The Monastery of Saint James had been quite destroyed, and they passed it without halting. As they neared the ruins of 
Arghuri, the Kurd indicated that Miss Logan was to wait for him while he investigated the village. Twenty minutes later he 
returned, shaking his head in a universal gesture. As they skirted the wrecked houses, Miss Logan could not help observing to 
herself that the earthquake had killed all the inhabitants 
[p. 167]
while leaving intact those vines which - if Miss Fergusson should be believed - were the very source of their temptation and 
their punishment. 
It took them two days before they reached human habitation. In a hill village to the south-west, the guide delivered her to 
the house of an Armenian priest who spoke passable French. She explained the need to raise an immediate rescue party and 
return to Great Ararat. The priest replied that no doubt the Kurd was organizing the relief at that very moment.

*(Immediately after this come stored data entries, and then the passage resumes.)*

/-- ShowLockAndUnlock. -/
theorem witness_ShowLockAndUnlock : ready.takes 0 3 roleShow [] ∧ guarded.takes 0 3 roleShow [] := by decide

/-- A word is not its complement. -/
theorem ne_not (x : Word32) : x ≠ ~~~x := by
  intro h
  have h0 := congrArg (fun y : Word32 => y.getLsbD 0) h
  simp at h0

/-- The CRC-32 of the default record, as the statements write it. -/
def defaultCrc : Word32 := crc32 (Cells.bytes defaultByte [] 0 103498)

/-- A pass over channel 0, which is CHECKING against `ref`, with slot 7 as its source and the queue and order given. -/
def checking (ref : Word32) (src : RepairSource) (queue : List Chan) (waiting : List Claimant) : State :=
  ({ guarded with
    preset := { guarded.preset with directory := guarded.preset.directory.set 7 validDir }
    scanner := { guarded.scanner with
      watch := guarded.scanner.watch.set 0 { state := .checking, reference := some ref, source := some src, checks := 0 }
      queue := queue } } : State).modStaging fun g => { g with waiting := waiting }

/-- ScannerPassesEnd: a first pass; a pass that confirms; one that finds a fault with no VALID source, and with one: behind
another repair, with staging not OPEN, and with all that the start of a repair needs. -/
theorem witness_ScannerPassesEnd :
    (guarded.scanner.pass = some { chan := 0, view := [] } ∧ guarded.scanner.watch[0].state = .referencePending) ∧
    (checking defaultCrc .none [] []).scanner.watch[0].reference = some defaultCrc ∧
    ((checking (~~~defaultCrc) .none [] []).scanner.watch[0].reference ≠ some defaultCrc ∧
      ¬ ∃ sl, (checking (~~~defaultCrc) .none [] []).scanner.watch[0].source = some (.slot sl)) ∧
    (let s := checking (~~~defaultCrc) (.slot 7) [5] [.repair]
     s.scanner.watch[0].source = some (.slot 7) ∧ s.slotState 7 = .valid ∧ s.scanner.queue ≠ [] ∧
        .repair ∈ s.staging.waiting) ∧
    (let s := (checking (~~~defaultCrc) (.slot 7) [] []).modStaging fun g => { g with state := .copyBack }
     s.scanner.queue = [] ∧ s.staging.waiting = [] ∧ s.staging.state ≠ .openState ∧ s.slotState 7 = .valid) ∧
    (let s := checking (~~~defaultCrc) (.slot 7) [] []
     s.scanner.pass = some { chan := 0, view := [] } ∧ s.scanner.watch[0].state = .checking ∧ s.slotState 7 = .valid ∧
        s.scanner.queue = [] ∧ s.staging.waiting = [] ∧ s.staging.state = .openState ∧ s.preset.nv = none ∧
        s.scanner.repair = none) := by
  refine ⟨by decide, rfl, ⟨fun h => ne_not defaultCrc (Option.some.inj h).symm, by decide⟩, by decide, by decide, by decide⟩

/-- R161: the unlock that comes after a pass has queued its channel and before the repair's start makes the channel IDLE and
empties the queue; after the start it completes BUSY. -/
theorem test_unlock_before_repair :
    nextIs (exec (.showUnlock 0 3 []) (checking 0 (.slot 7) [0] [.repair])) (fun t =>
      !t.scanner.lock && t.scanner.queue.isEmpty && t.staging.waiting.isEmpty && t.scanner.watch[0].state == .idle &&
        t.links[0].sending == some (.completion 3 .success 0 [] [])) = true ∧
    nextIs (exec .repairBegin (checking 0 (.slot 7) [0] [.repair])) (fun s =>
      nextIs (exec (.showUnlock 0 3 []) s) fun t =>
        t.scanner.lock && t.links[0].sending == some (.completion 3 .busy 0 [] [])) = true := by
  decide +kernel

/-- RepairsBegin: nothing queued; a queue whose third channel is the first with a VALID slot; one in which none has, with
no other claimant. -/
theorem witness_RepairsBegin :
    ¬ (ready.scanner.queue ≠ [] ∧ ready.scanner.repair = none ∧ ready.staging.state = .openState ∧ ready.preset.nv = none) ∧
    (let s := checking 0 (.slot 7) [0] []
     s.scanner.queue = [0] ∧ s.scanner.repair = none ∧ s.staging.state = .openState ∧ s.preset.nv = none ∧
        s.scanner.watch[0].source = some (.slot 7) ∧ s.slotState 7 = .valid) ∧
    (let s := checking 0 (.slot 7) [4, 5, 0, 3] [.repair, .write 1]
     s.scanner.queue = [4, 5] ++ 0 :: [3] ∧ s.scanner.repair = none ∧ s.staging.state = .openState ∧ s.preset.nv = none ∧
        (∀ x ∈ ([4, 5] : List Chan), s.scanner.watch[x].source = none) ∧ s.scanner.watch[0].source = some (.slot 7) ∧
        s.slotState 7 = .valid) ∧
    (let s := checking 0 (.slot 6) [0, 3] [.repair]
     s.scanner.queue = [0, 3] ∧ s.scanner.watch[0].source = some (.slot 6) ∧ s.slotState 6 ≠ .valid ∧
        s.scanner.watch[3].source = none ∧ ∀ w ∈ s.staging.waiting, w = .repair) := by
  decide

/-- `ready`, with an NV operation in flight on slot 7, whose slot record is as given. -/
def flashing (op : NvOp) (d : SlotDir) : State :=
  { ready with
    preset := { ready.preset with
      nv := some op
      directory := ready.preset.directory.set 7 d
      storing := some { header := [], records := Vector.replicate 6 [] }
      setupStoring := some (List.replicate 32 0)
      requester := some ⟨0, 3, true⟩ } }

/-- PresetsAreStoredAndErased: a store and an erase taken, without a slot and with one; their ends. -/
theorem witness_PresetsAreStoredAndErased :
    (ready.calm ∧ ready.takes 0 3 (roleAlign ||| roleShow) [8] ∧ slotParam [8] = none ∧
      ready.takes 0 3 (roleAlign ||| roleShow) [7] ∧ slotParam [7] = some 7) ∧
    (ready.takes 0 3 roleAlign [8] ∧ ready.takes 0 3 roleAlign [7]) ∧
    (let s := flashing (.store 7) { state := .storing, info := none }
     s.calm ∧ s.preset.nv = some (.store 7) ∧ s.preset.storing = some { header := [], records := Vector.replicate 6 [] }) ∧
    (let s := flashing (.erase 7) { state := .erasing, info := none }
     s.calm ∧ s.preset.nv = some (.erase 7)) := by
  decide +kernel

/-- SetupStoreWritesTheStagedCopy: the request, and the end. -/
theorem witness_SetupStoreWritesTheStagedCopy :
    ready.takes 0 3 roleShow [] ∧
    (let s := flashing .setupStore SlotDir.emptySlot
     s.calm ∧ s.preset.nv = some .setupStore ∧ s.preset.setupStoring = some (List.replicate 32 0)) := by
  decide +kernel

/-- `ready`, with a load of slot 7 in flight for `owner`, the record of channel `c` landing, and the CRCs of the directory
all `crc`. -/
def loading (owner : OpOwner) (c : Chan) (crc : Word32) : State :=
  { ready with
    preset := { ready.preset with
      nv := some (.load 7 owner)
      progress := some { landing := c, sound := [] }
      requester := some ⟨0, 3, true⟩
      directory := ready.preset.directory.set 7
        { state := .valid, info := some { name := [], gen := 1, crcs := Vector.replicate 6 crc } } }
    staging := { ready.staging with state := .loading, owner := some owner } }

/-- `ready`, with a restore copy of channel 4 under way for `owner`. -/
def restoring (owner : OpOwner) : State :=
  ready.modStaging fun g => { g with state := .loading, owner := some owner, restore := some ⟨4, some ⟨0, 3, true⟩⟩ }

/-- RecordsLandAndRestoreCopiesEnd: a sound record of a link, the sixth of a link and of start-up, one of a repair; one that
is not sound; changed bytes of the body; the restore copies of the three owners. -/
theorem witness_RecordsLandAndRestoreCopiesEnd :
    (let s := loading (.link 0) 0 defaultCrc
     s.staging.waiting = [] ∧ s.preset.nv = some (.load 7 (.link 0)) ∧
        s.preset.progress = some { landing := 0, sound := [] } ∧
        (s.preset.directory[7].info).map (fun i => i.crcs[0]) = some defaultCrc ∧
        crc32 (Cells.bytes defaultByte s.flash.bodies[7].records[0] 0 103498) = defaultCrc) ∧
    (let s := loading (.link 0) 5 defaultCrc
     s.preset.nv = some (.load 7 (.link 0)) ∧ s.preset.progress = some { landing := 5, sound := [] } ∧
        s.preset.requester = some ⟨0, 3, true⟩) ∧
    (loading .startUp 5 defaultCrc).preset.nv = some (.load 7 .startUp) ∧
    (loading .repair 2 defaultCrc).preset.nv = some (.load 7 .repair) ∧
    (let s := loading (.link 0) 0 (~~~defaultCrc)
     (s.preset.directory[7].info).map (fun i => i.crcs[0]) = some (~~~defaultCrc) ∧ defaultCrc ≠ ~~~defaultCrc) ∧
    cellsInside [(621019, 1)] Config.bodySize = true ∧
    ((restoring (.link 0)).staging.restore = some ⟨4, some ⟨0, 3, true⟩⟩ ∧ (restoring (.link 0)).staging.waiting = [] ∧
      (restoring (.link 0)).staging.owner = some (.link 0)) ∧
    (restoring .startUp).staging.owner = some .startUp ∧ (restoring .repair).staging.owner = some .repair :=
  ⟨⟨rfl, rfl, rfl, rfl, rfl⟩, ⟨rfl, rfl, rfl⟩, rfl, rfl, ⟨rfl, ne_not _⟩, by decide, ⟨rfl, rfl, rfl⟩, rfl, rfl⟩

end Sys2Proof.Tests
end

Something in 
his demeanour indicated that perhaps he did not quite believe her story of having climbed most of the way up Massis, which 
peasants and holy men alike knew to be inaccessible. 
She waited all day for the Kurd to return, but he failed to do so; and when she made enquiries the next morning she was 
told that he had left the town within minutes of conducting her to the priest's house. Miss Logan was angry and distressed at 
such Judas-like behaviour, and expressed herself forcibly on the subject to the Armenian priest, who nodded and offered to say 
prayers for Miss Fergusson. Miss Logan accepted, while wondering about the efficacy of mere unadorned prayer in a region 
where people yielded up their teeth as votive offerings. 
Only several weeks later, as she lay stifling in her cabin on a filthy steamer from Trebizond, did she reflect that the Kurd, in 
the whole time he had been with them, had executed Miss Fergusson's commands with punctiliousness and honour; further, 
that she had no means of knowing what had passed between the two of them that last night in the cave. Perhaps Miss 
Fergusson had instructed the guide to lead her companion to a place of safety, and then desert. 
Miss Logan also reflected upon Miss Fergusson's fall. They had been crossing a scree; there had been many loose stones, 
and footing was difficult, but surely at that point they had been traversing a gentler slope, and her employer had actually been 
standing on a flattish stretch of granite when she had fallen. It was a magnetic mountain where a compass did not work, and it 
was easy to lose your bearing. No, that was not it. The question she was avoiding was whether Miss Fergusson might not have 
[p. 168]
been the instrument of her own precipitation, in order to achieve or confirm whatever it was she wanted to achieve or 
confirm. Miss Fergusson had maintained, when they first stood before the haloed mountain, that there were two explanations 
of everything, that each required the exercise of faith, and that we had been given free will in order that we might choose 
between them. This dilemma was to preoccupy Miss Logan for years to come.